YOUR TASK
Starting at the line that contains "opaque repLength : Nat → Nat", set down each line exactly until the records end, keeping both ends and adding nothing.

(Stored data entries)
▬▬▬▬▬▬

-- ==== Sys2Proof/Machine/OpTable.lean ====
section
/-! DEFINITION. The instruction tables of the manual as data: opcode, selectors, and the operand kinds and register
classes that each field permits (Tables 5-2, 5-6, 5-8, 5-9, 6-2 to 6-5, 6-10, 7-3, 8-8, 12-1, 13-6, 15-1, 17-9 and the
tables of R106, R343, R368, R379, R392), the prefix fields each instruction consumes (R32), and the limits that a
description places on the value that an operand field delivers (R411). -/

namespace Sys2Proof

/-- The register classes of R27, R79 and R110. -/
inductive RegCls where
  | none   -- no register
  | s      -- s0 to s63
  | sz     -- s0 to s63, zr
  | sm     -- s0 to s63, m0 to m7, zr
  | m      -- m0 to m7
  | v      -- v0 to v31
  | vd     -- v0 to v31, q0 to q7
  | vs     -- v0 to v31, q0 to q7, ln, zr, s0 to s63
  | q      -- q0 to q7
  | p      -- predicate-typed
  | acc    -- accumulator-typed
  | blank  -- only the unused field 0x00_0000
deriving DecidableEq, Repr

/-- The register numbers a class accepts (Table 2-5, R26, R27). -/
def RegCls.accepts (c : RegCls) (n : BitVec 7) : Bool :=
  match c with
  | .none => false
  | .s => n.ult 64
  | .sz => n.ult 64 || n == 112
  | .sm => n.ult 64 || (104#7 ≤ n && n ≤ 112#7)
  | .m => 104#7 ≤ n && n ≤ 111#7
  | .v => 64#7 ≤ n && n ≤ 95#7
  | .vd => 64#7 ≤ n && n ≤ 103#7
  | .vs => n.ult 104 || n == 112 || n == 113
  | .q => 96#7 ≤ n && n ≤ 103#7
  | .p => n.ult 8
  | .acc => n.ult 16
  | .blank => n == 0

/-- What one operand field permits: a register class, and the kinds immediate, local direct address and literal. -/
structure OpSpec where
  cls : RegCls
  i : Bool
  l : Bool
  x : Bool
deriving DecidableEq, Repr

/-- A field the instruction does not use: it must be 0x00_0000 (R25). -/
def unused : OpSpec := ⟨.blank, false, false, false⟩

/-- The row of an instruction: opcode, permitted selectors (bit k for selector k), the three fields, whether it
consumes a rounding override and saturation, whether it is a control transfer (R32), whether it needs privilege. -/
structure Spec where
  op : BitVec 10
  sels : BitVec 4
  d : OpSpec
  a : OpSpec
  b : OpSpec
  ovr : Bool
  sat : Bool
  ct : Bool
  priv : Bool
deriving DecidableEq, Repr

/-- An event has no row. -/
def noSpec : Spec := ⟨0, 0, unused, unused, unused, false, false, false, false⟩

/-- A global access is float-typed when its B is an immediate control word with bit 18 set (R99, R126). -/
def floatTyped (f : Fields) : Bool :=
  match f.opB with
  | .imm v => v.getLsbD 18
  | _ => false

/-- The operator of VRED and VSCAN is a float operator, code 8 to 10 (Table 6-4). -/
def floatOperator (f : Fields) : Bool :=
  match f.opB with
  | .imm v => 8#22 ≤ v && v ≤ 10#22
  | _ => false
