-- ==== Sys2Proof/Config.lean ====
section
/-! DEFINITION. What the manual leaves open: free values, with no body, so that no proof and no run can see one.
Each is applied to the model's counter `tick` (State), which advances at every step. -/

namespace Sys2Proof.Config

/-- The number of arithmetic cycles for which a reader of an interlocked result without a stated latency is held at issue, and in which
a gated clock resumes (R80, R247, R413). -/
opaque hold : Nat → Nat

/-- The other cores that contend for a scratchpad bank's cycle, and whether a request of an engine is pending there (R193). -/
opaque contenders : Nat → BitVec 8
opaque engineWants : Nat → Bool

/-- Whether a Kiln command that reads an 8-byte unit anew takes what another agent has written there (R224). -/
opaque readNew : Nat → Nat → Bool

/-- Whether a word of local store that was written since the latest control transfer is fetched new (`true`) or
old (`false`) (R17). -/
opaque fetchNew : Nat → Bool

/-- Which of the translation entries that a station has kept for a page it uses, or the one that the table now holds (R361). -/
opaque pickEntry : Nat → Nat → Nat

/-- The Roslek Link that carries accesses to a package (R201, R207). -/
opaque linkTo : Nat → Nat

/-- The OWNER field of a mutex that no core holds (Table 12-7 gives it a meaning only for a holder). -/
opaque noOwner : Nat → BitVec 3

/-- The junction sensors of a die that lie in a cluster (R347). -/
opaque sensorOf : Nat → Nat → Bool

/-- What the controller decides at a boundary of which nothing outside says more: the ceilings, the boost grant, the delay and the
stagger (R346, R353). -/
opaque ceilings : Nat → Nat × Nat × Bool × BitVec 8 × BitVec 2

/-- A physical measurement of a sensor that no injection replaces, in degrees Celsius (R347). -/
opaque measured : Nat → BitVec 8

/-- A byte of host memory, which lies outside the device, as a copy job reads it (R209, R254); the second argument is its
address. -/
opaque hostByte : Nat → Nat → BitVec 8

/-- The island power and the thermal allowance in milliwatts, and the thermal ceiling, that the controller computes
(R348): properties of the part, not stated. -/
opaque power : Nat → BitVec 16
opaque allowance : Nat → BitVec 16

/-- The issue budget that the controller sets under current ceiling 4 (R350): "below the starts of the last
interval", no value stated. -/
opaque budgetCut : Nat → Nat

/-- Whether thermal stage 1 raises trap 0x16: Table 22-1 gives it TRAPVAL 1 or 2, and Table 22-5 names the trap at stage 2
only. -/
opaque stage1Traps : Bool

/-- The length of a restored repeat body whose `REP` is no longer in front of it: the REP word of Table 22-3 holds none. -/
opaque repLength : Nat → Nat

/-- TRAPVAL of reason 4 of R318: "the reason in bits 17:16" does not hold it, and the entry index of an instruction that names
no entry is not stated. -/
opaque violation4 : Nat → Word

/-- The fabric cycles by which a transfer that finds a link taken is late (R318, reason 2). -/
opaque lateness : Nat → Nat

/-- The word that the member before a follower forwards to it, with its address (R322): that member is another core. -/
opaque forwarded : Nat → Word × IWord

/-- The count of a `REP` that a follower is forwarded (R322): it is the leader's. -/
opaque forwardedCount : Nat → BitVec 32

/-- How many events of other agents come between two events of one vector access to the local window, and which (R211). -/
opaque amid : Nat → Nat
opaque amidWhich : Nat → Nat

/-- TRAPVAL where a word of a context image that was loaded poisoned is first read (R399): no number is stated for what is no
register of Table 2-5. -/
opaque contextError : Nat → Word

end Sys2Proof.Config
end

▬▬▬▬▬▬

EXERCISE SOLUTION
opaque repLength : Nat → Nat

/-- TRAPVAL of reason 4 of R318: "the reason in bits 17:16" does not hold it, and the entry index of an instruction that names
no entry is not stated. -/
opaque violation4 : Nat → Word

/-- The fabric cycles by which a transfer that finds a link taken is late (R318, reason 2). -/
opaque lateness : Nat → Nat

/-- The word that the member before a follower forwards to it, with its address (R322): that member is another core. -/
opaque forwarded : Nat → Word × IWord

/-- The count of a `REP` that a follower is forwarded (R322): it is the leader's. -/
opaque forwardedCount : Nat → BitVec 32

/-- How many events of other agents come between two events of one vector access to the local window, and which (R211). -/
opaque amid : Nat → Nat
opaque amidWhich : Nat → Nat

/-- TRAPVAL where a word of a context image that was loaded poisoned is first read (R399): no number is stated for what is no
register of Table 2-5. -/
opaque contextError : Nat → Word

end Sys2Proof.Config
end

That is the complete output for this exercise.